Work required: Scan the entries below for the word "true", then copy each line that holds it.

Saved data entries
-- ==== Sys2Proof/Machine/Boot.lean ====
section
/-! DEFINITION. Bring-up from S2 on (R326, R335, R408, R81), and restarted domains that return to service: groves (R21, R403),
ports, engines and the commons controller (R357, R30). -/

namespace Sys2Proof.Machine

/-! ## S2 and S3 -/

/-- The image of a flash region; an empty region holds none that passes R52. -/
def flashImage (region : Option Bytes) : Bytes := region.getD []

/-- The Kiln offers the boot image and, where it is rejected, the previous one (R335); the result of the first rejection
stands where both are. -/
def offerImages : Eff :=
  .look fun s =>
    let first := flashImage s.flash.bootImage
    let second := flashImage s.flash.previousImage
    .seq (countImage first (s.checkImage first true)) (match s.checkImage first true with
      | .inr rs => imageTakes .image first rs
      | .inl st => .all [imageResult st ⟨0, 0, 0⟩ 0, count (commonsItem 68), countImage second (s.checkImage second true),
          match s.checkImage second true with
          | .inr rs => imageTakes .image second rs
          | .inl _ => .seq (count (commonsItem 68)) (raise 883 st)])

/-- Parts 2 to 6 have been streamed (R326): a part that fails sends the module back to S1 with the other slot; else the engines
hold their firmware (R9), and S3 begins and applies the boot image. -/
def partsStreamed : Eff :=
  .whenS (fun s => s.power.state == .active && s.power.stage == 2) (.look fun s =>
    let e := s.partsError (s.slotPackage s.kiln.slot)
    .seq (countBundle e) <| if e != 0 then .all [setN 0xA000 3 e, setKilnState .booting, setStage 1]
    else .all [.upd (.wipe .instructions), .upd (.write .instructions 0 ((partBytes (s.slotPackage s.kiln.slot) 3).take 65536)),
      setStage 3, .upd (.imageBusy true), offerImages])

/-! ## S4 -/

/-- The time base starts (R81, R84): from the value latched at the last entry into DORMANT and the canopy time since. The clock
enters ACQUIRING where the applied source is not 0, with event 512; LastDormantDuration counts up to here, bring-up included
(DESIGN CHOICE, unsafe: log entry 61). -/
def startTimeBase : Eff :=
  .all [
    .look fun s => .ofOption s.canopy.latched fun x => .seq (.upd (.setClock s.canopyTime))
      (setN 0x3700 2 ((s.canopy.counter - x.2) * canopyPeriod / 65536)),
    .upd (.canopy fun k => { k with latched := none }), .forEach (List.range 8) armPulses,
    sourceChanged,
    .look fun s => setN 0x4001 6 (s.now / max 1 s.cycleUnits)]

/-- What a twin half knows of its lease after a restart (R410): the last epoch, and the last renewal as a cycle, rounded
up. -/
def restoreLease : Eff :=
  .look fun s => .when s.twinHalf (.seq (setN 0x9021 2 s.canopy.lastEpoch)
    (.ofOption s.canopy.lastRenewal fun c =>
      let age := (s.canopy.counter - c) * canopyPeriod
      let cycle := (s.now - age + s.cycleUnits - 1) / max 1 s.cycleUnits
      .seq (.upd (.twin fun t => { t with lastRenewal := some cycle })) (setN 0x9021 5 cycle)))

/-- The functions that the enable objects select start (R408). -/
def startFunctions : Eff :=
  .look fun s => .all [
    .when (!s.twinHalf) (setTwinState 0),
    restoreLease,
    .when s.stackMember (setN 0x4000 1 0),
    .whenS (fun s => s.on 0x4000 1) ringEnableAct,
    .forEach s.enabledPorts fun p => .all [portStart p, gatesNow p, showPreemption p],
    showRoles, applyPolicies]

/-- S3 ends with the Commit record, or without one where no image was accepted; S4 starts the time base on the applied
source and then the functions. The sealed set finds no running cycle (R45). -/
def bootCommitted : Eff :=
  .whenS (fun s => s.power.state == .active && s.power.stage == 3)
    (.all [.upd (.imageBusy false), .whenS State.sealedForBoundary sealedApplies, setStage 4, startTimeBase,
      .look fun s => .upd (.power fun w => { w with stageCycle := s.cycle }), startFunctions])

/-! ## Domains that return to service -/

/-- What takes a held frame: MKA, the management or the Kiln service, or stream lookup. A gPTP message without its timestamp
measures nothing (DEDUCED, safe: log entry 24). -/
def heldFrameTaken (p : Nat) (h : HeldFrame) (f : Frame) : Eff :=
  match h.mkpdu with
  | some d => mkpduArrives p d
  | none =>
    if isProtocol f.data 3 then pduServed p f
    else if isProtocol f.data 5 then fragmentArrives p f
    else ingressFrame p f

/-- The frame that the PHY die has held for a port is delivered (R403). -/
def wakeFrame (g p : Nat) (h : HeldFrame) : Eff :=
  .seq (count (groveItem g 22))
    (.whenS (fun s => s.portEnabled p) (bufferedFrame p h.frame (heldFrameTaken p h)))

/-- A waking grove runs: what waits for it goes on (R21, R403, R406). -/
def groveRuns (g : Nat) : Eff :=
  .look fun s => .when (g < 8 && (s.grove g).state == 1) (.all [
    setGrove g 2 none,
    .upd (.power fun w => { w with
      groves := w.groves.set g { w.groves.getD g (s.grove g) with wakeBuffer := [], owed := [] } }),
    .forEach (s.grove g).owed fun x => startTask x.1 x.2,
    .forEach (s.grove g).wakeBuffer fun e => wakeFrame g e.1 e.2,
    .look fun t => .forEach (t.enabledPorts.filter fun p => groveOf p == g) fun p => .seq (verifyGoesOn p) (kick p)])

/-- 15 us after the start of its wake a grove runs (R21); one that reloads its firmware does not yet (R357). -/
def groveWakeEnds (g : Nat) : Eff :=
  .whenS (fun s => !(s.grove g).restarting && s.after (s.grove g).wokenAt (nsUnits 15000)) (groveRuns g)

/-- An engine runs tasks again. -/
def engineReturns (e : Nat) : Eff :=
  .whenS (fun s => (s.engine e).restarting)
    (.upd (.messages fun m =>
      { m with engines := m.engines.set e { m.engines.getD e Engine.init with restarting := false } }))

/-- A restarted domain returns to service (R357). -/
def domainReturns (d : Domain) : Eff :=
  match d with
  | .port p => .seq (portStart p) (gatesNow p)
  | .engine e => engineReturns e
  | .grove g => .whenS (fun s => (s.grove g).restarting) (groveRuns g)
  | .controller => .upd (.controller false)

/-! ## Meanings -/

/-- GROVE_RUNNING (R21). -/
def execGroveRunning (grove : Nat) (s : State) : Host.Outcome State Fault Refusal := done (operating (groveWakeEnds grove)) s
/-- PARTS_VERIFIED (R408). -/
def execPartsVerified (s : State) : Host.Outcome State Fault Refusal := done partsStreamed s
/-- BOOT_IMAGE_COMMITTED (R408). -/
def execBootImageCommitted (s : State) : Host.Outcome State Fault Refusal := done bootCommitted s
/-- DOMAIN_RESTART_COMPLETE (R357). -/
def execDomainRestartComplete (domain : Domain) (s : State) : Host.Outcome State Fault Refusal :=
  done (operating (domainReturns domain)) s

end Sys2Proof.Machine
end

Answer to the exercise:
    .seq (countImage first (s.checkImage first true)) (match s.checkImage first true with
      | .inl st => .all [imageResult st ⟨0, 0, 0⟩ 0, count (commonsItem 68), countImage second (s.checkImage second true),
          match s.checkImage second true with
      setStage 3, .upd (.imageBusy true), offerImages])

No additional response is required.